### Data for review
========================

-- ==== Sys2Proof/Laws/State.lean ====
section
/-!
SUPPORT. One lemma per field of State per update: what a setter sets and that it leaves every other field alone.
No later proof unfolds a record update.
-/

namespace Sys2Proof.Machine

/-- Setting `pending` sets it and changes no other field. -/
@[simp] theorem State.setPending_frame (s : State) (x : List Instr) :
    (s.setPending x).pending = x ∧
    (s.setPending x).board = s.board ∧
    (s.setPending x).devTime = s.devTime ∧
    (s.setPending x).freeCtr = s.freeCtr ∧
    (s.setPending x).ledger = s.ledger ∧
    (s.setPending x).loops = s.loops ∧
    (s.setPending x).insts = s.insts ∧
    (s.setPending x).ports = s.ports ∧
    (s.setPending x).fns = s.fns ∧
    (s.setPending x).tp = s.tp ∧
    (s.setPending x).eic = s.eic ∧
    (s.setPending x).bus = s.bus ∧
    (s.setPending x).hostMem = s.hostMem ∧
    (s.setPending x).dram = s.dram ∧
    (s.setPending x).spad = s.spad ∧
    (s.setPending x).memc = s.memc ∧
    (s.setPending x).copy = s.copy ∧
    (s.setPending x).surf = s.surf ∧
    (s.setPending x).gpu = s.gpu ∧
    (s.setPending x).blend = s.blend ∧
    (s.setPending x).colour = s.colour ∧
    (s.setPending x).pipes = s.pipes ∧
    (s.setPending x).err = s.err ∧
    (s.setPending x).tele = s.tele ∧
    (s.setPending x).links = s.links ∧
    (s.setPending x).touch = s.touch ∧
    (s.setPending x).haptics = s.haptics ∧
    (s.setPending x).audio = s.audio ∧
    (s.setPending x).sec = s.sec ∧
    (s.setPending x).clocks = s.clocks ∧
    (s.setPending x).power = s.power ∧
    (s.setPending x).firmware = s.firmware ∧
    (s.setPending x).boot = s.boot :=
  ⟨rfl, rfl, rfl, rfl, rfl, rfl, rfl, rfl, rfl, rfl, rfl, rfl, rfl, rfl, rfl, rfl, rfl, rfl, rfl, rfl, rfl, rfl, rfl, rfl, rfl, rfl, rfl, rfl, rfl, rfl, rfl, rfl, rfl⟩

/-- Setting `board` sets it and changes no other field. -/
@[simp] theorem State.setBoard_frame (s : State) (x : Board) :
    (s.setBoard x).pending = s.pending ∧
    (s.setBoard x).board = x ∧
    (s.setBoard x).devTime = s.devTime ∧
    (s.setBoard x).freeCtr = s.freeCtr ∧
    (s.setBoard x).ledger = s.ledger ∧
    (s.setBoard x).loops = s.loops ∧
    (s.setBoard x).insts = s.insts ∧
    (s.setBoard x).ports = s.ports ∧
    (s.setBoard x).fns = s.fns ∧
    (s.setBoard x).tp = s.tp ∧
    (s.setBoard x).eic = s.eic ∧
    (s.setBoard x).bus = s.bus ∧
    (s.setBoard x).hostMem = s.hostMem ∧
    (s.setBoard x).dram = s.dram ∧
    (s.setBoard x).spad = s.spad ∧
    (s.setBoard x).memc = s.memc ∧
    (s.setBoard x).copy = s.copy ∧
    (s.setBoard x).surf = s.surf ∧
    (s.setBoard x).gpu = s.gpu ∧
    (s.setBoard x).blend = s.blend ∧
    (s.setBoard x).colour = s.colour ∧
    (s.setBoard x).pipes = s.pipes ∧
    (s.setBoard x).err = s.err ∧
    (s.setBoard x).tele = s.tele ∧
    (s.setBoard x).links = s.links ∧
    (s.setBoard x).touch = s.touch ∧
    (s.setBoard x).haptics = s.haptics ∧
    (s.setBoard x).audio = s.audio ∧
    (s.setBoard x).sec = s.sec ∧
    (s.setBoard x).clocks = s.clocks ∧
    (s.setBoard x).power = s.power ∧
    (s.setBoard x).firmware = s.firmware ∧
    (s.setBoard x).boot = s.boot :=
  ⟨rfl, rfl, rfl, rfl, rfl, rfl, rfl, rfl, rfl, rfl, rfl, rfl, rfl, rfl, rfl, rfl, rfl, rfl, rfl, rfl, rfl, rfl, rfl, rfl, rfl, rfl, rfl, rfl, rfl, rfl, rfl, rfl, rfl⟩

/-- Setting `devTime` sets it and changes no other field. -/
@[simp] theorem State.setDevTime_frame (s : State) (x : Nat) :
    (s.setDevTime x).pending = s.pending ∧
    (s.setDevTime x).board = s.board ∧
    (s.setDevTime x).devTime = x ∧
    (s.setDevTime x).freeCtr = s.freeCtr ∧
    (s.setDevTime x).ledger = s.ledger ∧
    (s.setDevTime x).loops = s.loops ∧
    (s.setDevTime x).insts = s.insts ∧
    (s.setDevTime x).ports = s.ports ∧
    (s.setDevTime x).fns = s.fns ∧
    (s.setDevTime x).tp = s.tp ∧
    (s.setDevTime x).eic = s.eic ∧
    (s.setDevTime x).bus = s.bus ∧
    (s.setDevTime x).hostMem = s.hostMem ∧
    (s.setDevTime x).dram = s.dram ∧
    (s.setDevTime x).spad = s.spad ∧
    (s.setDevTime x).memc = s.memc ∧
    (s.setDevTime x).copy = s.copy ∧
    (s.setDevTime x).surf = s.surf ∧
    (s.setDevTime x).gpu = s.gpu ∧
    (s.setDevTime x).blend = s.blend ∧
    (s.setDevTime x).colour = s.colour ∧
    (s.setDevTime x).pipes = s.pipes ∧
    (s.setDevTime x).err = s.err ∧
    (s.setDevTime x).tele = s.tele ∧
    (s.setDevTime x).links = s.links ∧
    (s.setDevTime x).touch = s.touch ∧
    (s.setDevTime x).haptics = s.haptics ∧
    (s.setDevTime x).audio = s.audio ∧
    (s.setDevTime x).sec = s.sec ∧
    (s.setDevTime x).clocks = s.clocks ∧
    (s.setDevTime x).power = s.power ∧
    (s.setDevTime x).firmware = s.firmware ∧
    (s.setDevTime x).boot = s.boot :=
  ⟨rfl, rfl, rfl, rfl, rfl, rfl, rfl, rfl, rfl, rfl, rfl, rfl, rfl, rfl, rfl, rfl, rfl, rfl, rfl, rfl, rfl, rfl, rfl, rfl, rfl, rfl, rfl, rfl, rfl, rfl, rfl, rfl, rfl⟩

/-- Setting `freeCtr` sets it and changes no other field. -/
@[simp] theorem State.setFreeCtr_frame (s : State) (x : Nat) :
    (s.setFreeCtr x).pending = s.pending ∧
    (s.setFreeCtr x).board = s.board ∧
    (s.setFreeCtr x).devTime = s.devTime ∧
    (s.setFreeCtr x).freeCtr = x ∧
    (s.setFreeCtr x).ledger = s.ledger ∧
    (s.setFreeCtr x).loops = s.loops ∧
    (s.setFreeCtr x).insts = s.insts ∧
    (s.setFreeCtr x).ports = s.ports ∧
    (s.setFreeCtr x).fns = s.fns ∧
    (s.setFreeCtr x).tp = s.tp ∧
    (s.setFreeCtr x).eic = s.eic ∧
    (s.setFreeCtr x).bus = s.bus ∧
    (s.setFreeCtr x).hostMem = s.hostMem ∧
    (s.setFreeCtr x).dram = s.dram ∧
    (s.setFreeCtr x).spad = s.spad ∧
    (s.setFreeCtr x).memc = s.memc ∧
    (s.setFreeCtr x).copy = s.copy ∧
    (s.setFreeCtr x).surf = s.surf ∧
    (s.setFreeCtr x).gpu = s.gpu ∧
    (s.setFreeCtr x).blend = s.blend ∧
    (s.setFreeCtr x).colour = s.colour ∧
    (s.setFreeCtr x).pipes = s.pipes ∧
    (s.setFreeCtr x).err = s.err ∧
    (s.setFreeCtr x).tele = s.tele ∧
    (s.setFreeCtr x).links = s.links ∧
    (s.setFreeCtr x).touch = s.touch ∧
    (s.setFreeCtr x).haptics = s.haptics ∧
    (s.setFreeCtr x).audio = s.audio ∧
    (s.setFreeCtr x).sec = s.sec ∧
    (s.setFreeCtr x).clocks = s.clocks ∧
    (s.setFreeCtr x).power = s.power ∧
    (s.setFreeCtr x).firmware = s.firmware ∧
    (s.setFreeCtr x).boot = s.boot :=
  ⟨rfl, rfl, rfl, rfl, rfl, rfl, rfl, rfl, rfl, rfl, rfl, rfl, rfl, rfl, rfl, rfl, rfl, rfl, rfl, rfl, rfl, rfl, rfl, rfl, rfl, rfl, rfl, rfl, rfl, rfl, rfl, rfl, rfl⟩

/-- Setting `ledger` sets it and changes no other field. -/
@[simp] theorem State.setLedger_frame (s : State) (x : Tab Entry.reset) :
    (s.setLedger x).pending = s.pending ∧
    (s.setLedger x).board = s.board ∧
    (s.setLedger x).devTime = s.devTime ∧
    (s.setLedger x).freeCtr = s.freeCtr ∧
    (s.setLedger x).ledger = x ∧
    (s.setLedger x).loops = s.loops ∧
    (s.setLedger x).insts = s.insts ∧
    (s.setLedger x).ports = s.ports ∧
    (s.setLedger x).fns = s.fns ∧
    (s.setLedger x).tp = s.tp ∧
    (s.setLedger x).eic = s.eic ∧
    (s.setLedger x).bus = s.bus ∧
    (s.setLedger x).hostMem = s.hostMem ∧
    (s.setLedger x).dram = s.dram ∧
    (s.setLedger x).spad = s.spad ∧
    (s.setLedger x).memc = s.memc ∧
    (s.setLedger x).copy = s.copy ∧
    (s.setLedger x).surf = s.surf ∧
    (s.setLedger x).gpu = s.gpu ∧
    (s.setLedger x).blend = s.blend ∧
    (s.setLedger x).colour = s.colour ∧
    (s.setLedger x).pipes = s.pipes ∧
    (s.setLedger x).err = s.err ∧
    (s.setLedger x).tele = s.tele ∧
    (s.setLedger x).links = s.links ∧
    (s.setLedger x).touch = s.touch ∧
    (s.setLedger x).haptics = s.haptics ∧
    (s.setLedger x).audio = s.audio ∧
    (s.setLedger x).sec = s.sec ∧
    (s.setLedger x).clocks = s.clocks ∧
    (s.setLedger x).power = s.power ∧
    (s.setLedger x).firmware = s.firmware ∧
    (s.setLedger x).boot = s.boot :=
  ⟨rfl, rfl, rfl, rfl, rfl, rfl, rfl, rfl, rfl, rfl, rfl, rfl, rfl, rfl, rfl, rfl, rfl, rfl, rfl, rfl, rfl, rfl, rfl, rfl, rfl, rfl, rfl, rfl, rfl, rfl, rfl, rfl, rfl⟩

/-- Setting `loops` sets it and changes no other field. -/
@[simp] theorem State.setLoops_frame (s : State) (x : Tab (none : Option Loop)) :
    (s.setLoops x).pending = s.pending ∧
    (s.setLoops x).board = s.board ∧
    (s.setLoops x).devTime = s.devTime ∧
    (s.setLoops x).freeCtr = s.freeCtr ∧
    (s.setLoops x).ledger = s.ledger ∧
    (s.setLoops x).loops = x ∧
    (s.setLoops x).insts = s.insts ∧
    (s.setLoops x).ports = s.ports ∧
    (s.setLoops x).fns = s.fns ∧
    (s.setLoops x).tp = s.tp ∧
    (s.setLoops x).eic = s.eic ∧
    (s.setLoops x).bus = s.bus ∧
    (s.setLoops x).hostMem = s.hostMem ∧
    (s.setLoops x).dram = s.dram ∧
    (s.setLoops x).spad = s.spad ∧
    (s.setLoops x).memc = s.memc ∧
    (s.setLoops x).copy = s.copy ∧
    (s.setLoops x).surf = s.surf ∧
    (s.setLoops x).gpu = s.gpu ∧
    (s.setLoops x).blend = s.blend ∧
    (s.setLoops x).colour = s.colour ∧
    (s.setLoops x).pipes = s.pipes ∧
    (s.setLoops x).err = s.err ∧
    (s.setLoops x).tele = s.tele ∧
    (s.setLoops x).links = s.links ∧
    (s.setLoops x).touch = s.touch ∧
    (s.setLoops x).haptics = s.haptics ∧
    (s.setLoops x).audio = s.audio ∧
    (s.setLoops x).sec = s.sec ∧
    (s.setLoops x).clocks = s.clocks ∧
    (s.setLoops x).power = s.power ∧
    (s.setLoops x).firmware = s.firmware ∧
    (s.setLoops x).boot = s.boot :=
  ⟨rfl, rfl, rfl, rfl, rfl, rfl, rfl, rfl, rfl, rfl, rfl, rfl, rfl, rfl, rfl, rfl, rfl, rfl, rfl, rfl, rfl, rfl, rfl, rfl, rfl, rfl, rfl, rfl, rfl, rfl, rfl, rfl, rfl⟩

========================

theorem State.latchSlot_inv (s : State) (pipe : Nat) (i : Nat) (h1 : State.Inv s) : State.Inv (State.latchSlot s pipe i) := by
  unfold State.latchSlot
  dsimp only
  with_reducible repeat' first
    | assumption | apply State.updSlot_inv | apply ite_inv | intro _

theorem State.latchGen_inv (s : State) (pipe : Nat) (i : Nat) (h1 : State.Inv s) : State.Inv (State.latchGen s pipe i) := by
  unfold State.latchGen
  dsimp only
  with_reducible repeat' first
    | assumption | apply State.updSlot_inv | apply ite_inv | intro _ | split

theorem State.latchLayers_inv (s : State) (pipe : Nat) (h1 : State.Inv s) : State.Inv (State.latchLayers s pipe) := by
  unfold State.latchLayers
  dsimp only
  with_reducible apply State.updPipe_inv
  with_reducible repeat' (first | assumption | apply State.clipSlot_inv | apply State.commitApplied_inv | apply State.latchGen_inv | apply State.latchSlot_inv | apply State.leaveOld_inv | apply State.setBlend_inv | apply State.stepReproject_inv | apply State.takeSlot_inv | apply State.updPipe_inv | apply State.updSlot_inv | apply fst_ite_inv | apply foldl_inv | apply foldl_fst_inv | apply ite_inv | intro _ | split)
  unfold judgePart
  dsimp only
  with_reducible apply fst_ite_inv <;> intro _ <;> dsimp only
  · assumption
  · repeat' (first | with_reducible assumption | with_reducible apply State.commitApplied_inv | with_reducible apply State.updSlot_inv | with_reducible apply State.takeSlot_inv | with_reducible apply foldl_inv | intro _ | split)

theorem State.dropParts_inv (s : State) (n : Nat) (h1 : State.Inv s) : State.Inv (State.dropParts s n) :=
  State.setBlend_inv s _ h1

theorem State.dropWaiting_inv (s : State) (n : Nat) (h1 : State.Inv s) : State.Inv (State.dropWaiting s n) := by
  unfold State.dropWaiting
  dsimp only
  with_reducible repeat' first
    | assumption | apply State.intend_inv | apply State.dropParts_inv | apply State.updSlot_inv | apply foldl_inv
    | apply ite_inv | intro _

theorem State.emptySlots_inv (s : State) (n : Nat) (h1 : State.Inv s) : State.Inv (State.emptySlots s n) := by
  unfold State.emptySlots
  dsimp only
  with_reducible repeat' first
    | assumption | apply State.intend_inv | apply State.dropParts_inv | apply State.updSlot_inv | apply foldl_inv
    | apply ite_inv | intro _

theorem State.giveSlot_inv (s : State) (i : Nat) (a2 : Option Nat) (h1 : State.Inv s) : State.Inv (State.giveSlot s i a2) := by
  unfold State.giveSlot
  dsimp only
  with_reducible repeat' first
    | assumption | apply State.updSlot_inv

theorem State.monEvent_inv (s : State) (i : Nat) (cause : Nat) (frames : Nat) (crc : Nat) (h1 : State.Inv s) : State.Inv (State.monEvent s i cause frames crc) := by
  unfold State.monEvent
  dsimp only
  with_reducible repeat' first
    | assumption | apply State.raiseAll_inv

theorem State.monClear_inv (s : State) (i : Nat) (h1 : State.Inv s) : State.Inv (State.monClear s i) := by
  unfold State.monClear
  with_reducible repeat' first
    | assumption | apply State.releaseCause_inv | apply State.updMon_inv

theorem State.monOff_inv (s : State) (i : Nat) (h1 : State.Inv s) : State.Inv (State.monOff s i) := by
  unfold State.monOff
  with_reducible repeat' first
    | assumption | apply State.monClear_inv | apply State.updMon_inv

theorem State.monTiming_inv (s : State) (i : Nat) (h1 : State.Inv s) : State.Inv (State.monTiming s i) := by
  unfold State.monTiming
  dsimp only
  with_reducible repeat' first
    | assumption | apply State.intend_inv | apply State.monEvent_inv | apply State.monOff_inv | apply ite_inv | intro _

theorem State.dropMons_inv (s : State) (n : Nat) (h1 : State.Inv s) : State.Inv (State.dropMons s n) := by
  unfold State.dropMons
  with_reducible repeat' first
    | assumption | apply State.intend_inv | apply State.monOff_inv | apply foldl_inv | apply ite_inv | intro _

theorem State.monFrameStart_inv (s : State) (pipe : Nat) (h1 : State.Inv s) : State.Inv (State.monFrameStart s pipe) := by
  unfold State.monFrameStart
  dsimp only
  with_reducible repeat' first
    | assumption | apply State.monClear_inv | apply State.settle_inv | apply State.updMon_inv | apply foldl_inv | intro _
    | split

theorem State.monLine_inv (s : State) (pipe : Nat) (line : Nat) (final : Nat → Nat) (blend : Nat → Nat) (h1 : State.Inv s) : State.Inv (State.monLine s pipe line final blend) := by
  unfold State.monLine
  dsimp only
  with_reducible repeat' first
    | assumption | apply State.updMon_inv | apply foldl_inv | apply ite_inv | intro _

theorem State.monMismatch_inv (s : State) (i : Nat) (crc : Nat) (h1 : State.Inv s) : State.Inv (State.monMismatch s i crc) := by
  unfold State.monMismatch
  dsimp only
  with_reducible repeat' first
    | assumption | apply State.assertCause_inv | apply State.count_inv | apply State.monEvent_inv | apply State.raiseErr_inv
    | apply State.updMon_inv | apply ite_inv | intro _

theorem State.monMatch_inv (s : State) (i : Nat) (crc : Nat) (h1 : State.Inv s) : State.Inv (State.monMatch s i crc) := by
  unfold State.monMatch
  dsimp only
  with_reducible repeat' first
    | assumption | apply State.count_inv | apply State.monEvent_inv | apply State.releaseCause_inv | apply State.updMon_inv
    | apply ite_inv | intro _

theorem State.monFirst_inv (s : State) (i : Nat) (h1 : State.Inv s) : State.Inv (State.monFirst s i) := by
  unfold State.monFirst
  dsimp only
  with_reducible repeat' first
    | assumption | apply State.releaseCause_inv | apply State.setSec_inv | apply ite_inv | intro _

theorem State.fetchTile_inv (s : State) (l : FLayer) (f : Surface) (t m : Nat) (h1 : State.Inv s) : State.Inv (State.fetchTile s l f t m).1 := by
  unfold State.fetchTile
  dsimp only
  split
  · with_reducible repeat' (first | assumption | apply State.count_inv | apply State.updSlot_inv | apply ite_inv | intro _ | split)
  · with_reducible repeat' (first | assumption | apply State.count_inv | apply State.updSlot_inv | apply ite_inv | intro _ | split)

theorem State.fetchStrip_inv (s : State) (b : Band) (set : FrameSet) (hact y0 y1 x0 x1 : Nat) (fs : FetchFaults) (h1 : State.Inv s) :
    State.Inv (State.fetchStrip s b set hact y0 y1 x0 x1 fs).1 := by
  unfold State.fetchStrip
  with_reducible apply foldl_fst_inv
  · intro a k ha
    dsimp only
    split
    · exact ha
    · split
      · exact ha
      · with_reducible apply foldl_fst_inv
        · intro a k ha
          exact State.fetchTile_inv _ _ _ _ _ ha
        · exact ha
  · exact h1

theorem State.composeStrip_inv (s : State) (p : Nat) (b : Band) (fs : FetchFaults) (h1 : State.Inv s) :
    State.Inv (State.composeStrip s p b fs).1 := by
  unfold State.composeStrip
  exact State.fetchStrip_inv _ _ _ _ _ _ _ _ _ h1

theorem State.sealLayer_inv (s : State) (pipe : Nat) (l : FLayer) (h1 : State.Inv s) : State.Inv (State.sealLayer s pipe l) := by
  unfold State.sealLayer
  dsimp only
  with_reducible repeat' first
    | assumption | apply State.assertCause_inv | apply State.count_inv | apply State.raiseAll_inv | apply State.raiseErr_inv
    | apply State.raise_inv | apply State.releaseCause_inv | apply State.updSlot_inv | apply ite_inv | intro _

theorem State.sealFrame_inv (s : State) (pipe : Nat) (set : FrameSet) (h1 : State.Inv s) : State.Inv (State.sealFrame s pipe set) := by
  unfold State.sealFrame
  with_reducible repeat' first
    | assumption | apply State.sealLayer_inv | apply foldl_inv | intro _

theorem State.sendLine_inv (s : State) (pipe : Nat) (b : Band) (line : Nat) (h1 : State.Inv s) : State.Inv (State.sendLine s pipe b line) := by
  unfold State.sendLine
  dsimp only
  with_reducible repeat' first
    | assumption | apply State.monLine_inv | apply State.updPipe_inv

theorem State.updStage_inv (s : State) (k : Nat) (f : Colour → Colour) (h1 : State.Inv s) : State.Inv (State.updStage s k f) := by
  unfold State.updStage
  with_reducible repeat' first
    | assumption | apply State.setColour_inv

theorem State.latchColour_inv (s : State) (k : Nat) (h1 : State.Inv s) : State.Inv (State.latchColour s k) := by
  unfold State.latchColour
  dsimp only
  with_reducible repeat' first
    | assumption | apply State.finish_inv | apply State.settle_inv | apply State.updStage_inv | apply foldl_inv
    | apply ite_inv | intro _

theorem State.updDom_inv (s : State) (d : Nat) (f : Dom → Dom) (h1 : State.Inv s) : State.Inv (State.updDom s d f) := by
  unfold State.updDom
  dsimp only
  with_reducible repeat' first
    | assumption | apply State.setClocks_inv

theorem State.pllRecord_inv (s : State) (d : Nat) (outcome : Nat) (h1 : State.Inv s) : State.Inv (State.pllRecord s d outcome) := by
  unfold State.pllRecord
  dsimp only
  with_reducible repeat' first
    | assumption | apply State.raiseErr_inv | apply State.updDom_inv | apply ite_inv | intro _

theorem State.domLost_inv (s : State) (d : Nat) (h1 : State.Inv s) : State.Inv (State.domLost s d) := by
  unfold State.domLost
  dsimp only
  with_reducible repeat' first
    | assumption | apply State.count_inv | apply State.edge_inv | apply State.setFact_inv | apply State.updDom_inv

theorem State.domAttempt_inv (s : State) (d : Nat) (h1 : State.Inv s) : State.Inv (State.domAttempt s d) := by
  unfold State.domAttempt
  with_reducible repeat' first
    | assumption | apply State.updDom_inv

========================

Transcribe each line of the data above, unaltered, from the one where "(s.setFreeCtr x).loops = s.loops ∧" appears to the one where "(s.setFreeCtr x).colour = s.colour ∧" appears, inclusive of both.

### Output for this exercise
    (s.setFreeCtr x).loops = s.loops ∧
    (s.setFreeCtr x).insts = s.insts ∧
    (s.setFreeCtr x).ports = s.ports ∧
    (s.setFreeCtr x).fns = s.fns ∧
    (s.setFreeCtr x).tp = s.tp ∧
    (s.setFreeCtr x).eic = s.eic ∧
    (s.setFreeCtr x).bus = s.bus ∧
    (s.setFreeCtr x).hostMem = s.hostMem ∧
    (s.setFreeCtr x).dram = s.dram ∧
    (s.setFreeCtr x).spad = s.spad ∧
    (s.setFreeCtr x).memc = s.memc ∧
    (s.setFreeCtr x).copy = s.copy ∧
    (s.setFreeCtr x).surf = s.surf ∧
    (s.setFreeCtr x).gpu = s.gpu ∧
    (s.setFreeCtr x).blend = s.blend ∧
    (s.setFreeCtr x).colour = s.colour ∧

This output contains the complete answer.